Do we really need a sign?
You can’t see the forest because of the trees. Come on, open your eyes. You never find what you’re not looking for. We often hear about how important our eyesight is for a variety of things, but do we use it well enough considering that not everyone has the gift of sight?
One of the things I always try to reinforce to the students I teach driving at Young Drivers of Canada is to learn how to use their eyes effectively while driving. Learning to look ahead and predict what may happen and then respond early is the key to safe driving. But, do we always need signs to help warn us of dangerous intersections? Is it the intersection that’s dangerous or what the driver does at the intersection that’s dangerous?
I’ve seen a few signs like this one over the years and have often wondered if that sign changes how drivers treat the intersection. Do the drivers slow down a bit more and scan for other drivers just because the sign is there? Do we need a sign telling us that a certain intersection is dangerous or not? The interesting thing was that this sign was quite high up the pole and was in a poorly lit area. If I had to look away to read the sign at the wrong time, I could be late checking to see if the intersection was clear and a possible crash could occur.
The other thing to think about is why only have these signs at a few intersections? Why not at all of them? Would those signs lower the crash rate at intersections? Maybe those signs have caused some of the crashes because they became a distraction since drivers would have to look away from the driving task to read it? Who knows?
What I do know is that as drivers we need to rely upon our own effective seeing habits to warn us of potential danger. We need to continually look for potential dangers and respond early just in case it may affect us and not rely on a sign predicting trying to do it for us.

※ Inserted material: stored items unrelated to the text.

-- ==== Sys2Proof/Machine/State.lean ====
section
/-! DEFINITION. The state of the QRGF unit (rule R20: X, P, STG, TXT, SEG, BB, BLK, CW, GRID and the control
registers; ROM is configuration), the host's transactions waiting at its port (rules R61, R73), the reasons a step
can stop, and the state after reset (rules R57, R350). -/

namespace Sys2Proof.Machine

/-! ## The parts of the state -/

/-- A cell of the module grid (rule R41). -/
inductive GridCell where
  | unset | dark | light
  deriving DecidableEq, Repr

/-- The module grid: its rows, top row first, each from column 0 (rules R17, R41). Only the cells inside the side
in force exist, so the list has MODCNT rows of MODCNT cells; it is empty when no grid is allocated. -/
abbrev Grid := List (List GridCell)

/-- The orchestrator's states (rule R50). -/
inductive Phase where
  | empty | structuralPatternsPlaced | dataMapped | finalized
  deriving DecidableEq, Repr

/-- The eleven fault causes (rule R320). -/
inductive Cause where
  | logZero | maskPattern | coordinate | rsBlock | dataOverflow | tooLongData | tableEntryMissing
  | illegalCommand | sequenceError | operandRange | bufferLimit
  deriving DecidableEq, Repr

/-- A polynomial: its coefficients, highest-degree term first (rules R12, R33). -/
abbrev Poly := List Byte

/-- The bit buffer's value: the bytes in use and the bit length BBLEN (rules R38, R140). -/
structure BitBuffer where
  bytes : List Byte
  len : Nat
  deriving DecidableEq, Repr

/-- An ErrorCorrectionBlock (rule R39), an entry of BLK: the pair (totalCount, dataCount). `errorCount` is derived. -/
structure RsBlock where
  totalCount : Nat
  dataCount : Nat
  deriving DecidableEq, Repr

/-- The contents of an element-addressed space (rule R60): a list of (index, element) in one canonical form,
indices strictly rising, no entry equal to what an unlisted index reads as (`Memory.wf`, Machine/Ops.lean). -/
abbrev Memory (width : Nat) := List (Nat × BitVec width)

/-! ## The host's side (rules R60, R61) -/

/-- The spaces the host can name in a read (rule R60). -/
inductive Space where
  | x | csr | p (k : PReg) | stg | txt | seg | bb | blk | cw | grid | rom
  deriving DecidableEq, Repr

/-- The spaces in which the host may write no element (rule R60). -/
inductive ReadOnlySpace where
  | p (k : PReg) | bb | blk | cw | grid | rom
  deriving DecidableEq, Repr

/-- One atomic host transaction (rule R61), or a hardware reset (rule R350). A written value has the element type
of its space (rule R358(c)). -/
inductive HostTxn where
  /-- `HostIssue(word)`. -/
  | issue (w : Word)
  /-- `HostRead(space, index)`. -/
  | read (sp : Space) (index : Nat)
  /-- `HostWrite(X, index, value)`. -/
  | writeX (index : Nat) (value : Word)
  /-- `HostWrite(CSR, index, value)`. -/
  | writeCsr (index : Nat) (value : Word)
  /-- `HostWrite(STG, index, value)`. -/
  | writeStg (index : Nat) (value : Byte)
  /-- `HostWrite(TXT, index, value)`. -/
  | writeTxt (index : Nat) (value : CodeUnit)
  /-- `HostWrite(SEG, index, value)`. -/
  | writeSeg (index : Nat) (value : Byte)
  /-- A `HostWrite` to a space that takes none; it is refused (rule R69). -/
  | writeReadOnly (sp : ReadOnlySpace) (index : Nat) (value : Word)
  /-- The reset input (rule R350). -/
  | hardwareReset
  deriving DecidableEq, Repr

/-- What the last transaction answered the host: nothing (a write, an issue, a refused access), one element
(zero-extended to 32 bits), or an entry of BLK. -/
inductive Reply where
  | none
  | element (v : Word)
  | block (b : RsBlock)
  deriving DecidableEq, Repr

/-! ## The state -/

/-- The state of the unit and of its host port. CWLEN and NBLK are the lengths of `cw` and `blk`, BBLEN is
`bb.len`, and the length of a polynomial register is its list's length, so each is stored once. -/
structure State where
  /-- X: the scalar registers `x0` to `x15` (rule R30). -/
  x : Vector Word 16
  /-- P: the polynomial registers `p0` to `p3` (rule R33). -/
  p : Vector Poly 4
  /-- STG: the staging buffer's elements (rule R35). -/
  stg : Memory 8
  /-- CSR 15, STGLEN (rule R53). -/
  stgLen : Nat
  /-- TXT: the text's code units (rule R36). -/
  txt : Memory 16
  /-- CSR 12, TXTLEN (rule R53). -/
  txtLen : Nat
  /-- SEG: the byte segment's elements (rule R37). -/
  seg : Memory 8
  /-- CSR 13, SEGLEN (rule R53). -/
  segLen : Nat
  /-- BB and CSR 11, BBLEN (rules R38, R53). -/
  bb : BitBuffer
  /-- BLK and CSR 16, NBLK (rules R39, R53). -/
  blk : List RsBlock
  /-- CW and CSR 14, CWLEN (rules R40, R53). -/
  cw : List Byte
  /-- GRID (rule R41). -/
  grid : Grid
  /-- CSR 8, MODCNT (rule R51). -/
  modCnt : Nat
  /-- STATUS.FAULT (rule R54). -/
  fault : Bool
  /-- STATUS.FINAL (rule R56). -/
  final : Bool
  /-- STATUS.DCVALID (rule R55). -/
  dcValid : Bool
  /-- STATUS.TESTF (rule R56). -/
  testF : Bool
  /-- CSR 1, CAUSE: none is code 0 (rules R54, R320). -/
  cause : Option Cause
  /-- CSR 2, FINFO (rule R54). -/
  finfo : Word
  /-- CSR 3, FCMD (rule R54). -/
  fcmd : Word
  /-- CSR 4, VERSION, 8 bits (rule R47). -/
  version : BitVec 8
  /-- CSR 5, LEVEL, 2 bits (rule R48). -/
  level : BitVec 2
  /-- CSR 6, MASK (rule R49). -/
  mask : Fin 8
  /-- CSR 7, PHASE (rule R50). -/
  phase : Phase
  /-- CSR 9, SCORE_N (rule R52). -/
  scoreN : Word
  /-- CSR 10, SCORE_F (rule R52). -/
  scoreF : Word
  /-- The model's own: the host's transactions that have not taken effect yet, oldest first (rules R61, R73). -/
  port : List HostTxn
  /-- The model's own: what the last transaction answered. -/
  reply : Reply
  /-- The model's own: the epoch of the free values (Config.lean). Every transaction but a read begins a new one, and
  so does a fault or a reset that leaves free values behind. -/
  freeIdx : Nat
  deriving DecidableEq, Repr

/-! ## Faults on the way -/

/-- `raise cause(info)` in a function that has no state (rules R13, R320). -/
structure Raise where
  cause : Cause
  info : Int
  deriving DecidableEq, Repr

/-- `raise cause(info)` in a command, with the state at the instant it is reached (rule R330). -/
structure Stop where
  cause : Cause
  info : Int
  current : State
  deriving DecidableEq, Repr

/-! ## The reasons a step can stop -/

/-- The reasons for which the machine would stop: there is none. Every fault of the spec is an entry into the
faulted state (rule R330), after which the unit still answers its host, so it is a next state. Raised by nobody;
an empty type is safe, since it stops no run. -/
inductive Fault
  deriving DecidableEq, Repr

/-- The reasons for which the model refuses an instruction. -/
inductive Refusal where
  /-- The model gives the instruction no meaning. Raised only by an arm of `exec` that stands refused by name; no
  arm does. Safe: nothing is claimed of such an instruction. -/
  | notModelled (mnemonic : String)
  deriving DecidableEq, Repr

/-! ## Reset -/

/-- The state after hardware reset (rules R57, R350). The scalar registers and the elements of STG, TXT and SEG,
which the spec leaves unspecified, are 0 here (DESIGN CHOICE, log entry 1); `State.hardwareReset`
(Machine/HostPort.lean), the reset input, leaves them free. -/
def State.reset : State where
  x := Vector.replicate 16 0
  p := Vector.replicate 4 []
  stg := []
  stgLen := 0
  txt := []
  txtLen := 0
  seg := []
  segLen := 0
  bb := ⟨[], 0⟩
  blk := []
  cw := []
  grid := []
  modCnt := 0
  fault := false
  final := false
  dcValid := false
  testF := false
  cause := none
  finfo := 0
  fcmd := 0
  version := 0
  level := 0
  mask := 0
  phase := .empty
  scoreN := 0
  scoreF := 0
  port := []
  reply := .none
  freeIdx := 0

end Sys2Proof.Machine
end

The same can be said about all the other signs such as those for children at play, school zones, pedestrian crossings, horse and buggy, horse and rider, or “Share the road” signs with bicycles on them.
All our Drivers should expect that intersections are dangerous (80% of all collisions occur at intersections.). All of our streets and roads are likely to have bikes on them, some more often than others. In rural areas the roads are much more likely to have horses, with or without a vehicle in tow; even Toronto Police still keep a mounted unit. But beyond horses, slow moving farm equipment is often using rural roads as well. All kinds of vehicle types and users are found on our city and town streets.
Residential streets are very likely to have families, and therefore kids “at play”. Our streets should be designed to make school zones obvious without the need for special signs; same with should pedestrian crossings.
The biggest part of the blame lies squarely with bad behaviour which too many of the drivers that we’ve had, these bad drivers have made their communities feel these signs to be necessary. A smaller part of the blame lies with the courts, who have tolerated poor driver behaviour unless specifically signed otherwise.The last part of the blame lies with the rest of us for allowing “traffic engineers” to re-design all of our streets and roads to look so much alike, everywhere, (and to the point that the streets and roads are often seen as synonymous) that drivers feel that they can always drive the same way everywhere.
I am frequently telling people that there are no bad intersections, only bad drivers. We had a new road built a few years ago, and in the first year there were 22 collisions at one intersection along its route. I know there were 22, because there was a sign posted keeping count of them.
Comments heard were that this was a “bad intersection” that had “poor visibility.” I take my YD students through that intersection, then go around the block and approach it from the cross street. In both cases we have ample opportunity to watch other vehicles enter (often without stopping first) the intersection, or approach the intersection.
My students fail to understand how people can claim there is poor visibility, when they can see vehicles in or approaching the intersection over a half-kilometre away.
As I tell them, the visibility is poor if you fail to look first.